### [Source material]
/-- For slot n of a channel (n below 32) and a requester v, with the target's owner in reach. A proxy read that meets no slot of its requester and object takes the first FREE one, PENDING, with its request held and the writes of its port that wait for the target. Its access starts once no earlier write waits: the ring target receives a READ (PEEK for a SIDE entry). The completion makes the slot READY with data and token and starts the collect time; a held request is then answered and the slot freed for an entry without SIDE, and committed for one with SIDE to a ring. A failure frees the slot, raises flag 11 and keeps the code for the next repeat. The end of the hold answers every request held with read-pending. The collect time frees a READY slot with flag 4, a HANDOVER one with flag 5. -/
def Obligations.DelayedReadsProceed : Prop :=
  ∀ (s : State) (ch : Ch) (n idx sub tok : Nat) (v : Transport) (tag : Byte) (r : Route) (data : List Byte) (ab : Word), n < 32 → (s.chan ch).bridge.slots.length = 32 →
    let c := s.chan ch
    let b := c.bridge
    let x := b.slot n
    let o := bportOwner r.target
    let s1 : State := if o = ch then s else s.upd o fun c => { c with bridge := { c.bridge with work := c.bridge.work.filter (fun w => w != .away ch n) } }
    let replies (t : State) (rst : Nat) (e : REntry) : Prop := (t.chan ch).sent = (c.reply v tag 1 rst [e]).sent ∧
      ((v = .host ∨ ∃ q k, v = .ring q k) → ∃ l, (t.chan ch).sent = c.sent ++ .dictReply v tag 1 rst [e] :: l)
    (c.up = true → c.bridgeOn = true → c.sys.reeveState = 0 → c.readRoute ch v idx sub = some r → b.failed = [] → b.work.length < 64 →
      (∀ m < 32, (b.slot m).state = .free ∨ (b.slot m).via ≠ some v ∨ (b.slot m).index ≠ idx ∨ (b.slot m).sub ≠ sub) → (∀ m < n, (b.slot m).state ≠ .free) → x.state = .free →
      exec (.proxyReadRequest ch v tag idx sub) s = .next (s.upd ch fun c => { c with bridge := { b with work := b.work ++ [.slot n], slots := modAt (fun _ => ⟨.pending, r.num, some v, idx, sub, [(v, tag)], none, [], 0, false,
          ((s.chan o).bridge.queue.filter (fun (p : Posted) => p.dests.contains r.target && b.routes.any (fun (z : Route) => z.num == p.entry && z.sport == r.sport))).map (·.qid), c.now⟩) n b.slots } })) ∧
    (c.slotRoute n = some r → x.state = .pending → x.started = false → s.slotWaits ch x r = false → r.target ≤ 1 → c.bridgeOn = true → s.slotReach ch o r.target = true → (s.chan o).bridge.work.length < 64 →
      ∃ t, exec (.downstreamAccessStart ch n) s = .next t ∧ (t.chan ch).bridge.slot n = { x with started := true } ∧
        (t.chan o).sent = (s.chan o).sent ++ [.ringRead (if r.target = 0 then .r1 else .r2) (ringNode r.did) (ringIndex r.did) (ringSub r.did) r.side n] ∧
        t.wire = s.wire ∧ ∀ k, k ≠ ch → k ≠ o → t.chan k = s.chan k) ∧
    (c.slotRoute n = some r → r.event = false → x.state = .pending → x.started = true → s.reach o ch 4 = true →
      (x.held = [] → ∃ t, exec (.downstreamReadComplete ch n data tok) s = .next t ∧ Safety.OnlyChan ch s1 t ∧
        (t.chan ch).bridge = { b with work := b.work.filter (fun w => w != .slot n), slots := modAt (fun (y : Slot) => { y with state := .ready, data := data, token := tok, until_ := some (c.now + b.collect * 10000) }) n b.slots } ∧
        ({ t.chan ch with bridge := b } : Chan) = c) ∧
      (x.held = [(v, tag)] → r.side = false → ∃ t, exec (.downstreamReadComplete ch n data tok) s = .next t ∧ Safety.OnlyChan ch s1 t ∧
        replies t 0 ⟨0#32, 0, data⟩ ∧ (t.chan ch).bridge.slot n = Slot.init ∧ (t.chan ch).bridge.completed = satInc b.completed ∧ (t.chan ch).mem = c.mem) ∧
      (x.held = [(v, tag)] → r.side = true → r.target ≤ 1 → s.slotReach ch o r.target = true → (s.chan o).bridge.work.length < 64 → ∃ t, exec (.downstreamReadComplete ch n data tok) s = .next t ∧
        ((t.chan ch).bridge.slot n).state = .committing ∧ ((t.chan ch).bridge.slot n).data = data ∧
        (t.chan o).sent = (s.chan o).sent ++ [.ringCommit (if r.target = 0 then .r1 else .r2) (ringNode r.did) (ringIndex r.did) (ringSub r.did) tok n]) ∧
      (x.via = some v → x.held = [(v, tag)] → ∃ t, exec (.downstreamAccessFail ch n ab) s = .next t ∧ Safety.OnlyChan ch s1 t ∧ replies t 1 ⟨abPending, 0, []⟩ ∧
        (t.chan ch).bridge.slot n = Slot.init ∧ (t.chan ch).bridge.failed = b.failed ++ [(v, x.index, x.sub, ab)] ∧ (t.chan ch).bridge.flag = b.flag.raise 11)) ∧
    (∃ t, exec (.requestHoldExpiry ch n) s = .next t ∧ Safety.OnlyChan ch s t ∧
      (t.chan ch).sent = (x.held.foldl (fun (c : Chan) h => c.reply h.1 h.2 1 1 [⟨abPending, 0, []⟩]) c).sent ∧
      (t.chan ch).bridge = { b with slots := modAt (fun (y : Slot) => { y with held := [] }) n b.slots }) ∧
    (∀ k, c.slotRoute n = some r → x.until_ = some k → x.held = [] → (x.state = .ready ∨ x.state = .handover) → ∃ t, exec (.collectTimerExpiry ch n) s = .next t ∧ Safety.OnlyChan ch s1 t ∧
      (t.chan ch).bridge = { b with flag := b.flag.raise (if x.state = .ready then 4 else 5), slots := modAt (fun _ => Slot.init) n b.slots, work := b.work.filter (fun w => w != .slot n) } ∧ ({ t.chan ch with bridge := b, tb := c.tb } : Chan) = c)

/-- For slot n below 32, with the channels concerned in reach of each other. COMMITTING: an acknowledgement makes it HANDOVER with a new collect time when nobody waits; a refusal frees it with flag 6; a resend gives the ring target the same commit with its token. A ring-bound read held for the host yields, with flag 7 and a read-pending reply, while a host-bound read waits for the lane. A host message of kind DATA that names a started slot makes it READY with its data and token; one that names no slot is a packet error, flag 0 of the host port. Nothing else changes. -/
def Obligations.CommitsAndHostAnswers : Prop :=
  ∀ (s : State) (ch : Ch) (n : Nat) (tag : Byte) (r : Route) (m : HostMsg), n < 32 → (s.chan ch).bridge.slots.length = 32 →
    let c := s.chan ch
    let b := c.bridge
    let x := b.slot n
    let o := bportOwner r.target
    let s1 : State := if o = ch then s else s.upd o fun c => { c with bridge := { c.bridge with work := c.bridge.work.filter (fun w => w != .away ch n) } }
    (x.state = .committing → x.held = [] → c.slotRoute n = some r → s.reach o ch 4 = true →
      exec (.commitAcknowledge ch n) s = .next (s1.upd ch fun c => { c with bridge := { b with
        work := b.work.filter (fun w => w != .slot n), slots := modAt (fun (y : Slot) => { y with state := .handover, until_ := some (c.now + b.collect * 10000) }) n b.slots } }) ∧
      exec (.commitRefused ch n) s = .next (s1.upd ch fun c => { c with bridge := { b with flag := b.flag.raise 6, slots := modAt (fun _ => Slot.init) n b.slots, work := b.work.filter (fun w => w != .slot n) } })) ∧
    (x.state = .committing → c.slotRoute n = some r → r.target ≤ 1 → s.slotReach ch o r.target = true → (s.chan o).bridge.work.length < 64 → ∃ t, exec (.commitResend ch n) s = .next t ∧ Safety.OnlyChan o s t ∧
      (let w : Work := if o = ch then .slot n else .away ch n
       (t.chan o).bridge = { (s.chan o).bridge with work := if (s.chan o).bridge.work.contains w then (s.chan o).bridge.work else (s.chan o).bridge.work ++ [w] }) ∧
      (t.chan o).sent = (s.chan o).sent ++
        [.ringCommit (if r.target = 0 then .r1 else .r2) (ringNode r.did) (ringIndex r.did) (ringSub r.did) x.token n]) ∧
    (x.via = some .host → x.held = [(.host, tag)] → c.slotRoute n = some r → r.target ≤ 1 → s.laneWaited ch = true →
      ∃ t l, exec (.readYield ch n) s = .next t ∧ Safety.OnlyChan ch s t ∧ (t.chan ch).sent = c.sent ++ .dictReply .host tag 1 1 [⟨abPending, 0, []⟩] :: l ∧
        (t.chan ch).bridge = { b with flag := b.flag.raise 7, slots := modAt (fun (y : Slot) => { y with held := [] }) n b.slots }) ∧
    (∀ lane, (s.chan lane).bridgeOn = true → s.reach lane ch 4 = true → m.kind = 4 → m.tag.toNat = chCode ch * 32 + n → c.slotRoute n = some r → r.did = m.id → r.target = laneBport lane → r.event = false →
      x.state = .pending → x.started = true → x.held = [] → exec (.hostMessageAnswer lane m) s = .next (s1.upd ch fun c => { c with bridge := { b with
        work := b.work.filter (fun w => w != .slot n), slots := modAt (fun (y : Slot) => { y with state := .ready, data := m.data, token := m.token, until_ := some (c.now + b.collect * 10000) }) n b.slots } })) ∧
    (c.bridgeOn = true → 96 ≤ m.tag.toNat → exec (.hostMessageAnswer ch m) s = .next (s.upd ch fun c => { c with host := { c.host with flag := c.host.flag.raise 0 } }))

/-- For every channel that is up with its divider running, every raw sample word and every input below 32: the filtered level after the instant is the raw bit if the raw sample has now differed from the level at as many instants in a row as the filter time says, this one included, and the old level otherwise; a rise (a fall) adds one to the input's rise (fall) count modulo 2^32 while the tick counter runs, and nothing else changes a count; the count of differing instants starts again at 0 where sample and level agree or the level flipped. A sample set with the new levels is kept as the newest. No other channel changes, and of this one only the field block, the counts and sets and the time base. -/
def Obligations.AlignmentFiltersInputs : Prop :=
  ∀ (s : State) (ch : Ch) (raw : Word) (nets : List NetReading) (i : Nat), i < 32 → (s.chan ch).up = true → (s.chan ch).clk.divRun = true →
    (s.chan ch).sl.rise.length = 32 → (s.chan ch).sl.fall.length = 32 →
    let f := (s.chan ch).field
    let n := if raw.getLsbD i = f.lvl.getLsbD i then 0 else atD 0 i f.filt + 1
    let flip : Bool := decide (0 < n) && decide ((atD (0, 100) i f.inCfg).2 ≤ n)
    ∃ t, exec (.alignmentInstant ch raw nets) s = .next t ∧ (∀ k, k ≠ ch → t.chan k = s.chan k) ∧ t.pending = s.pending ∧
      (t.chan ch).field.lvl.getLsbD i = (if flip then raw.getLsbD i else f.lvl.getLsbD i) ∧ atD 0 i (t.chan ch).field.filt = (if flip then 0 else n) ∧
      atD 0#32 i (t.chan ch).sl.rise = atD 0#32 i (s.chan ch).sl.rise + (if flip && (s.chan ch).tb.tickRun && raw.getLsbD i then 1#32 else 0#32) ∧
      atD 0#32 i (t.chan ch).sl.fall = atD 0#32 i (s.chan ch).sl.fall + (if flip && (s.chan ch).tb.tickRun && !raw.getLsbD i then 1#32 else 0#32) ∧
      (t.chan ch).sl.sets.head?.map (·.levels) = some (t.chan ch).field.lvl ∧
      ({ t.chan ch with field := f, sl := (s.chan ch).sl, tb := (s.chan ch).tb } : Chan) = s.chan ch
--
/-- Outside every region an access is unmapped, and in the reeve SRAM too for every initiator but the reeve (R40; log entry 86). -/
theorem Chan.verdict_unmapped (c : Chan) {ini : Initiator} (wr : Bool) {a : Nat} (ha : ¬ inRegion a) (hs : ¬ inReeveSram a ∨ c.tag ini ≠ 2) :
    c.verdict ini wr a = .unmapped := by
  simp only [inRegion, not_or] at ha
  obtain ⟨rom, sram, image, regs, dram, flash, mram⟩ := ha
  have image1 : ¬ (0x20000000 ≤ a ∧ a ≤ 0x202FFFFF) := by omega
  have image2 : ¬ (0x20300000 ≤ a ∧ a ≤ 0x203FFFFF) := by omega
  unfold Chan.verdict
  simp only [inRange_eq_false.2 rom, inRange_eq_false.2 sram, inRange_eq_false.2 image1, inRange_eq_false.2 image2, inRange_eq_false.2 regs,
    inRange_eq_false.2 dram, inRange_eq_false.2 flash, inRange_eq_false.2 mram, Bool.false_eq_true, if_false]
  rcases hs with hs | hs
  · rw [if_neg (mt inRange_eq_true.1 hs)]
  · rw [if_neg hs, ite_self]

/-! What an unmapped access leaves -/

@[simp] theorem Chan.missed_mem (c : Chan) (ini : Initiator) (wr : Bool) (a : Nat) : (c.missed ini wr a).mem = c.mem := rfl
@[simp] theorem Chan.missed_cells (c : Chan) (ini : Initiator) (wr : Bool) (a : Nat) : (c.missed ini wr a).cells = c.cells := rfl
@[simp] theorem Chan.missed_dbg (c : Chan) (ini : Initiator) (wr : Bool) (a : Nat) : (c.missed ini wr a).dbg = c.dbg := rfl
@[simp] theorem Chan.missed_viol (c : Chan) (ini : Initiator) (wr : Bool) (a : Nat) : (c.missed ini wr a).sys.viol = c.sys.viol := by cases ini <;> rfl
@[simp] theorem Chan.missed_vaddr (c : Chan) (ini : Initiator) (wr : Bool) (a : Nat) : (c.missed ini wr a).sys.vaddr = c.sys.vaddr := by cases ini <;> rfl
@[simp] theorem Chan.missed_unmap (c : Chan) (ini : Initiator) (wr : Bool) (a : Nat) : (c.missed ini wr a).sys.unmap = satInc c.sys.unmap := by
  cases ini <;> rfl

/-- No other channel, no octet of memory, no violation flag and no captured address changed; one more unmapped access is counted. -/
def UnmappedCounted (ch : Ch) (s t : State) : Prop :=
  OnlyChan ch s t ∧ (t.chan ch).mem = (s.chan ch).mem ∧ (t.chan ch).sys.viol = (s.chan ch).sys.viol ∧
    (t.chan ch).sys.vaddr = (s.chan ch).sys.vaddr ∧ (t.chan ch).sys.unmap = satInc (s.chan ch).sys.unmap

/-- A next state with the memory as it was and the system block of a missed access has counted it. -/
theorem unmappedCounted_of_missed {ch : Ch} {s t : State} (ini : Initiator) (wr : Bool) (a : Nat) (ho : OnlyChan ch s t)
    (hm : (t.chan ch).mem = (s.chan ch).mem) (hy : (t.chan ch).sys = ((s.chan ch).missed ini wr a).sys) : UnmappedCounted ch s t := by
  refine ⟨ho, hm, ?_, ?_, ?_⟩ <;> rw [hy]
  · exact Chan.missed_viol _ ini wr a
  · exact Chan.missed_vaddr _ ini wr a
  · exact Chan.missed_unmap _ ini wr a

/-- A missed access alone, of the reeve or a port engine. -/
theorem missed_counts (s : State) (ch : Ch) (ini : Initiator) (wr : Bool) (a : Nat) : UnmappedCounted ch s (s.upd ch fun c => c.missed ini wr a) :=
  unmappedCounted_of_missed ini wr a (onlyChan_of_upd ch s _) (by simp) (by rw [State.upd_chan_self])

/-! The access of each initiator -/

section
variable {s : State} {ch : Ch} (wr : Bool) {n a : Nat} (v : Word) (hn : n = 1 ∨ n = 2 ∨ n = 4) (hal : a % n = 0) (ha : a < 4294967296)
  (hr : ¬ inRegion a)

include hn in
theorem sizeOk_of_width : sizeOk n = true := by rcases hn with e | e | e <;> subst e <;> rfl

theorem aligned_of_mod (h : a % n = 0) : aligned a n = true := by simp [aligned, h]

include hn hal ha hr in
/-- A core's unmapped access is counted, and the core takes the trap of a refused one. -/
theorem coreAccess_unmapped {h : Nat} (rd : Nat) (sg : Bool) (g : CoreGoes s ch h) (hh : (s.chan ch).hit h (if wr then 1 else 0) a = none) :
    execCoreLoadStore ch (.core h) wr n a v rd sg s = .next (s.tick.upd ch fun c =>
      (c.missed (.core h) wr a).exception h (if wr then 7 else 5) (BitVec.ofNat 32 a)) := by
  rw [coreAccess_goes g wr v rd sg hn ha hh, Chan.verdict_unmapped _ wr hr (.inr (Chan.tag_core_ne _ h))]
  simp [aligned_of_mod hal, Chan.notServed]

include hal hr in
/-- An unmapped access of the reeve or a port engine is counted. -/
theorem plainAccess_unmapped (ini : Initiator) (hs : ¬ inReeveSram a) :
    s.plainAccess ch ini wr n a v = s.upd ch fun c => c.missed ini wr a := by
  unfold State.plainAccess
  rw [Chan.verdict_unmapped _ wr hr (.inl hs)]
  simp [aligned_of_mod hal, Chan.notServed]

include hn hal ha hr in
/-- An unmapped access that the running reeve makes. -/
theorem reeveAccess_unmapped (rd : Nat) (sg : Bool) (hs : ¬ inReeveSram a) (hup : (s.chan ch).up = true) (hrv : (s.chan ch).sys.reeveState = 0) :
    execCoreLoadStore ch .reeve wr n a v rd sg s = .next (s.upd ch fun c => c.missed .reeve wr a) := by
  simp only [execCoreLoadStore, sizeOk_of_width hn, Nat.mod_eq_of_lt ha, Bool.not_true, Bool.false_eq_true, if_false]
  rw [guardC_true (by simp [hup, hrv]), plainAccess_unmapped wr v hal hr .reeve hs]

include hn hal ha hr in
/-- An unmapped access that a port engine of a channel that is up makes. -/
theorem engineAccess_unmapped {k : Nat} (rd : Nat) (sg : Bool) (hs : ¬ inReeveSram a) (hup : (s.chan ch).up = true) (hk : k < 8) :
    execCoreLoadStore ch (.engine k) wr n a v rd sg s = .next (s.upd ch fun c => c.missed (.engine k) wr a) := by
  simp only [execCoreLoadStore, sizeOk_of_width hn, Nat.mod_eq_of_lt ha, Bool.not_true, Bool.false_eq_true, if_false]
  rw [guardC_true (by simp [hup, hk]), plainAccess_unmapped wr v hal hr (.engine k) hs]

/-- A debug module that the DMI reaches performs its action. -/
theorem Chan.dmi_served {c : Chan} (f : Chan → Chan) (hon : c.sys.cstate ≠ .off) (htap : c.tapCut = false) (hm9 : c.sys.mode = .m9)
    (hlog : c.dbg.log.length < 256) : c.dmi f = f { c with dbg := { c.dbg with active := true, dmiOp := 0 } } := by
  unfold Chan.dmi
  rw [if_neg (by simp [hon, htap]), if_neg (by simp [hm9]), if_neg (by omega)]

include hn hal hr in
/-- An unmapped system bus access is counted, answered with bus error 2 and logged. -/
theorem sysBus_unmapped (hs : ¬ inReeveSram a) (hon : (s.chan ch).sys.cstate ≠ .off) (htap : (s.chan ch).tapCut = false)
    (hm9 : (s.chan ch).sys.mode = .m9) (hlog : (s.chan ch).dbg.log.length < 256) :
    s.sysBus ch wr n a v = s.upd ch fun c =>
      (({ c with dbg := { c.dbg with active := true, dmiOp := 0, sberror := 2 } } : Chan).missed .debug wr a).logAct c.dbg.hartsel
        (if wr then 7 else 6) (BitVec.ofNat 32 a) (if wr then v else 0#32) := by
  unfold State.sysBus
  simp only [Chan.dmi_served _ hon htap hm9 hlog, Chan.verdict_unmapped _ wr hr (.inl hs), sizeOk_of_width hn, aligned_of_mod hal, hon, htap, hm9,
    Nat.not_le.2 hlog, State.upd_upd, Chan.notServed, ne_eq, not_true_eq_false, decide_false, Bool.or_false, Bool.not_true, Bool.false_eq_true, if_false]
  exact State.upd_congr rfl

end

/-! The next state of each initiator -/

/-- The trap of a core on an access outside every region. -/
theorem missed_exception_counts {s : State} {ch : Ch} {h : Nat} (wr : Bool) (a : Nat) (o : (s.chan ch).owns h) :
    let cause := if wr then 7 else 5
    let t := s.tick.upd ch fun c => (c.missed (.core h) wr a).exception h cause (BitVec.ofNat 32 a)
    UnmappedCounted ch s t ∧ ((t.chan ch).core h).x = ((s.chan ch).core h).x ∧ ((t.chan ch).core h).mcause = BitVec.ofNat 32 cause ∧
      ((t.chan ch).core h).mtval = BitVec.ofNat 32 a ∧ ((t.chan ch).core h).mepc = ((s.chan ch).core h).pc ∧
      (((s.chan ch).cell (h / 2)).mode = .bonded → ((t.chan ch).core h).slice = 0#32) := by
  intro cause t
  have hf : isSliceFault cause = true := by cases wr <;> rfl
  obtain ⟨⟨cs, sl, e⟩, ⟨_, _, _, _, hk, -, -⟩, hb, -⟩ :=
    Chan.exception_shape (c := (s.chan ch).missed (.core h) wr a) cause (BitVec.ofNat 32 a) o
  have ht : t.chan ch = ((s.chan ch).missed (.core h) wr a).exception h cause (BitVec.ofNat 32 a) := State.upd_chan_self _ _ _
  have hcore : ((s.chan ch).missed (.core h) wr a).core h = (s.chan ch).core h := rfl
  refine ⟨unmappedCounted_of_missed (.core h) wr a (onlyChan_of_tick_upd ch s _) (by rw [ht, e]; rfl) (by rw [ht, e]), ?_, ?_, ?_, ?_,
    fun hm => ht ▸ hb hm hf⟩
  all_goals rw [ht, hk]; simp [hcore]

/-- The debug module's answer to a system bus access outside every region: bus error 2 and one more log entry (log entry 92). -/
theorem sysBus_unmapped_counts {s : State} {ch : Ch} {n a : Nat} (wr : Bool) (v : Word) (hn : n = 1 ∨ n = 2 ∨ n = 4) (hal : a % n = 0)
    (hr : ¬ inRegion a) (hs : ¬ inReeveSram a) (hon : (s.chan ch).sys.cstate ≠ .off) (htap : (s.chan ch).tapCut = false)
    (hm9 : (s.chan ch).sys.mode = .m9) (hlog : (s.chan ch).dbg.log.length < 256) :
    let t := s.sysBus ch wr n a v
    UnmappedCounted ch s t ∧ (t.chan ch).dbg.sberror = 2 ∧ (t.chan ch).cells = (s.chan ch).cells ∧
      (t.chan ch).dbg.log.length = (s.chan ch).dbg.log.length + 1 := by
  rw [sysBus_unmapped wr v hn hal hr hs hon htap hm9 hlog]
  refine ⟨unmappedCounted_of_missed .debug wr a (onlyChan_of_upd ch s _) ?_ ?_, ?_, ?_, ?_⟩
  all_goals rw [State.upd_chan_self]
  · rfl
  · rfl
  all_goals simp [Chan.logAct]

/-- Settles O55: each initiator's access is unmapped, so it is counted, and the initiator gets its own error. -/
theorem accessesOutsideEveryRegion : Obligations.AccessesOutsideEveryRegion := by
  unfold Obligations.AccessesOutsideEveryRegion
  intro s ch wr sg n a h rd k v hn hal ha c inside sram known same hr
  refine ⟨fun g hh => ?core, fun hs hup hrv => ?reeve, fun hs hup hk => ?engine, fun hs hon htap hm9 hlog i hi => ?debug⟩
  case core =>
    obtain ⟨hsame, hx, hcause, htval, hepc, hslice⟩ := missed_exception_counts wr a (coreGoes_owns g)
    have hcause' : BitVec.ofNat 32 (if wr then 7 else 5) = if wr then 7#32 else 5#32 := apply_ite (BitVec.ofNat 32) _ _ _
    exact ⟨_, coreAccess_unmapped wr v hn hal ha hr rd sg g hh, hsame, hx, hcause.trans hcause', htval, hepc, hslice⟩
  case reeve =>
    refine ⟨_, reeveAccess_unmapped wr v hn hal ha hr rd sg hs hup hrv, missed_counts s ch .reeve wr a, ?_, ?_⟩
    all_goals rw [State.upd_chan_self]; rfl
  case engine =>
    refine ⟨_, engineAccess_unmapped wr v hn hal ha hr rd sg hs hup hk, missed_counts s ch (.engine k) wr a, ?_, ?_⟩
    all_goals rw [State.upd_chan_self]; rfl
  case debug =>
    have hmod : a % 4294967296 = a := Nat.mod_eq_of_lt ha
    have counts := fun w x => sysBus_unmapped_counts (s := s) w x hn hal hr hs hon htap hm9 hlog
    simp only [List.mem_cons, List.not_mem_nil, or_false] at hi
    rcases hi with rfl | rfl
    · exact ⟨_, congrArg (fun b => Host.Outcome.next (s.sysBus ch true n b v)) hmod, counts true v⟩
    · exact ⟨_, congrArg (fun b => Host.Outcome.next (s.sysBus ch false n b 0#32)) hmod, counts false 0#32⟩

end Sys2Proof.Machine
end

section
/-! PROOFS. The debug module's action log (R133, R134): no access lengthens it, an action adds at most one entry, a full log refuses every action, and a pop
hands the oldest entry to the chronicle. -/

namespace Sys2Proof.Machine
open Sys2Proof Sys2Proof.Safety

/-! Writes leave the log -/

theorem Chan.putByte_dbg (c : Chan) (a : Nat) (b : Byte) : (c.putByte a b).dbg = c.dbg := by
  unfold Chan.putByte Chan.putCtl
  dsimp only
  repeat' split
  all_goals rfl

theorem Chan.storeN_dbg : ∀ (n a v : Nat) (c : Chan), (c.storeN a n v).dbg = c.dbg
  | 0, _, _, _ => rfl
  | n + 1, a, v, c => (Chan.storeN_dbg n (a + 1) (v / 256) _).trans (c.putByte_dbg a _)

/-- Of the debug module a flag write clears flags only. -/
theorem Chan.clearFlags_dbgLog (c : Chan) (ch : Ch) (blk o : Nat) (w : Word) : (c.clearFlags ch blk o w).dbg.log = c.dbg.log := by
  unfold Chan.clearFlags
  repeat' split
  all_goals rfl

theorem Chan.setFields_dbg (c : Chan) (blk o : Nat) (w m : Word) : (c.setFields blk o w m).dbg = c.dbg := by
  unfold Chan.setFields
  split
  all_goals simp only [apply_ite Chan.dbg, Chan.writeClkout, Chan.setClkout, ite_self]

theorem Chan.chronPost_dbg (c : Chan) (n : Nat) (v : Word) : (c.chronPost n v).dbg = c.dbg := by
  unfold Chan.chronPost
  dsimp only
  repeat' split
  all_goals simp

### [What you will do]
Please copy, exactly as written, every line in the listing above from the line with "flags only. -/" up to and including the line with "all_goals simp only".

### [Task response]
/-- Of the debug module a flag write clears flags only. -/
theorem Chan.clearFlags_dbgLog (c : Chan) (ch : Ch) (blk o : Nat) (w : Word) : (c.clearFlags ch blk o w).dbg.log = c.dbg.log := by
  unfold Chan.clearFlags
  repeat' split
  all_goals rfl

theorem Chan.setFields_dbg (c : Chan) (blk o : Nat) (w m : Word) : (c.setFields blk o w m).dbg = c.dbg := by
  unfold Chan.setFields
  split
  all_goals simp only [apply_ite Chan.dbg, Chan.writeClkout, Chan.setClkout, ite_self]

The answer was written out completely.